WILMINGTON — There is a lot of history in Wilmington, historic homes and buildings, to the very streets cars drive down. Last year, City Council adopted a new Brick Street Policy to help preserve some of that history, and restore Wilmington’s streets to reflect their past heritage.
While brick streets can offer a more historic aesthetic to the city, brick paved streets are significantly more difficult to maintain than asphalt streets. Several of the historic brick streets in Wilmington have been paved over with asphalt starting as far back as the 1980s, but now they are making a comeback.
Starting next week crews are scheduled to begin work on a portion of 4th Street. They will begin by removing asphalt that has been poured over original brick streets. The portion of 4th Street between Market Street and Dock Street will be closed until Thursday.

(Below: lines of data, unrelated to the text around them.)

/-- A valid frame is received, its SOF sample point `ago` ns back (R326, R335, R336). ISO 11898-1 takes 1 from REC, or sets it to a value
from 119 to 127 where it was above. -/
def State.canReceived (n : Nat) (f : CanFrame) (dlc ago : Nat) : State :=
  let p := Page.can n
  if !s.canHears n ago then s
  else if s.cst n = 6 then
    if f.fdf ∨ f.xl then
      if s.flag p Can.PN_CFG_FD_TOL then s.bump p Can.CNT_PN_IGNORED else s.fecUp n
    else if s.pnMatch n f dlc then (s.pnWake n 1).canTake n f ago
    else (s.setFld p Can.ERRCNT_FEC (s.fec n - 1)).bump p Can.CNT_PN_IGNORED
  else if s.canOnBus n then
    let s := s.mapCan n CanCh.untx
    let (r, s) := if 127 < s.rec' n then
        let (v, s) := s.draw 9
        (119 + v, s)
      else (s.rec' n - 1, s)
    ((s.setFld p Can.ERRCNT_REC r).canConfine n).canTake n f ago
  else s

/-- A bus error of a kind (LEC) is seen, as transmitter or as receiver (R325, R335). A receiver's REC rises by 8 where `big`, else by 1. A
transmitter's TEC rises by 8, but for the two exceptions of ISO 11898-1, which `big` does not hold in: an acknowledgement error while
error-passive with no dominant bit in its flag, and a stuff error in arbitration. The frame's SOF sample point lies `ago` ns back; in DRAINING the
channel still sends. -/
def State.canError (n lec : Nat) (tx big : Bool) (ago : Nat) : State :=
  let p := Page.can n
  if !(s.canHears n ago || tx && s.st p == 2) then s
  else if s.cst n = 6 then
    let s := (s.setFld p Can.LASTERR_LEC lec).bump p Can.CNT_RX_ERRORS
    if lec = 1 ∨ lec = 2 ∨ lec = 6 then s.fecUp n else s
  else if s.canOnBus n then
    let s := ((s.setFld p Can.LASTERR_LEC lec).bump p Can.CNT_RX_ERRORS).mapCan n CanCh.untx
    let spared := !big && ((lec == 3 && s.cst n == 3) || lec == 1)
    let s := if tx then (if spared then s else s.setFld p Can.ERRCNT_TEC (s.tec n + 8))
      else s.setFld p Can.ERRCNT_REC (min 255 (s.rec' n + if big then 8 else 1))
    s.canConfine n
  else s

/-- BO_HOLD expires (R335). -/
def State.boExpires (n : Nat) : State :=
  if s.cst n = 4 ∧ (s.cans.get n).boHold then
    let s := s.mapCan n (fun c => { c with boHold := false })
    if s.flag (.can n) Can.MODE_BO_AUTO then s.setCst n 5 else s
  else s

/-- RECOVER (R335). -/
def State.canRecover (n : Nat) : State :=
  if s.cst n = 4 then (s.mapCan n (fun c => { c with boHold := false })).setCst n 5 else s

/-- 11 recessive bits have been seen while integrating (R335). -/
def State.canIntegrated (n : Nat) : State := if s.cst n = 1 then s.setCst n 2 else s

/-- 128 occurrences of 11 recessive bits while recovering (R335). -/
def State.canRecovered (n : Nat) : State :=
  if s.cst n = 5 then
    (((s.setCst n 2).setFld (.can n) Can.ERRCNT_TEC 0).setFld (.can n) Can.ERRCNT_REC 0).raise (.can n) 9
  else s

/-- SLEEP_REQ and WAKE_REQ (R335). -/
def State.pnSleepReq (n : Nat) : State :=
  if s.cst n = 0 ∨ s.cst n = 6 then s else s.mapCan n (fun c => { c with sleepPend := true })
def State.pnWakeReq (n : Nat) : State :=
  if s.cst n = 6 then s.pnWake n 3 else s.mapCan n (fun c => { c with sleepPend := false })

/-- The frame on the bus has ended and a SLEEP_REQ is pending (R335). -/
def State.pnEnter (n : Nat) : State :=
  if s.canOnBus n ∧ (s.cans.get n).sleepPend then
    let s := s.bump (.can n) Can.CNT_PN_DISCARDS (s.cans.get n).held.length
    let s := s.mapCan n (fun c => { c with txq := [], inTx := none, sleepPend := false })
    (s.setFld (.can n) Can.ERRCNT_FEC 0).setCst n 6
  else s

/-- A CAN page enters RUN; DRAINING; OFF (R335). The work discarded is counted by the page. -/
def State.canEnter (n : Nat) : State :=
  let s := s.mapCan n (fun c => { c with drainAt := none })
  if s.cst n = 0 then s.setCst n 1 else s
def State.canDrain (n : Nat) : State := s.mapCan n (fun c => { c with drainAt := some s.now })
def State.canStop (n : Nat) : State :=
  let s := s.mapCan n (fun c => { seq := c.seq })
  (((s.setCst n 0).setFld (.can n) Can.ERRCNT_TEC 0).setFld (.can n) Can.ERRCNT_REC 0).setFld (.can n) Can.ERRCNT_FEC 0

/-- Messages a CAN page holds. -/
def State.canWork (n : Nat) : Nat := (s.cans.get n).held.length + (s.cans.get n).signq.length

/-! ## LIN (R337–R339) -/

/-- The protected identifier of an identifier (ISO 17987): its two parity bits above it. -/
def linPid (i : Nat) : Nat :=
  let b (k : Nat) : Nat := b2n (i.testBit k)
  i % 64 + 64 * ((b 0 + b 1 + b 2 + b 4) % 2) + 128 * ((1 + b 1 + b 3 + b 4 + b 5) % 2)

/-- The checksum of a response (R337; ISO 17987): the inverted sum with carry of the data, and of the protected identifier in front of them where
the entry's CHK bit says enhanced; identifiers 60 and 61 take the classic one. -/
def State.linChecksum (n i : Nat) (data : List Byte) : Byte :=
  let enhanced := s.flag (.lin n) (Lin.ID_CHK i) && i != 60 && i != 61
  let add (a b : Nat) : Nat := if a + b < 256 then a + b else a + b - 255
  BitVec.ofNat 8 (255 - data.foldl (fun a b => add a b.toNat) (if enhanced then linPid i else 0))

“These repairs are part of the city’s ongoing efforts to maintain brick streets in the downtown area that began with the adoption of a new policy last year outlining how to prioritize the city’s repairs and preservation efforts. The city has approximately four miles of brick streets, some of which have been covered over with asphalt as utility and other repairs have occurred time,” Wilmington Spokeswoman Malissa Talbert said.
There are more streets that are scheduled for this spring, including parts of Queen Street and 7th Street.
Removing the asphalt from existing brick streets is one of the top priorities in the city’s preservation efforts. Similar work on other brick streets will take place this spring. Although historic and visually appealing to some, brick streets do come with more problems than asphalt streets.
“It is very important that we preserve our brick streets that are such a meaningful symbol of our city’s rich history. The repairs we will be making this spring is another step toward doing that,” Talbert said.
In order to determine which roads can be maintained as a brick paved road, three criteria had to be met including, speed limit, traffic volume, and functional classification.
According to the city’s Brick Street Policy, “The traffic volume threshold has been established at 4,000 vehicles per day; beyond this threshold, the level of traffic, particularly truck traffic, is too great to maintain a sound brick-paved street.”
The work on 4th Street will take place from 7 a.m. – 5 p.m. and will be closed to traffic.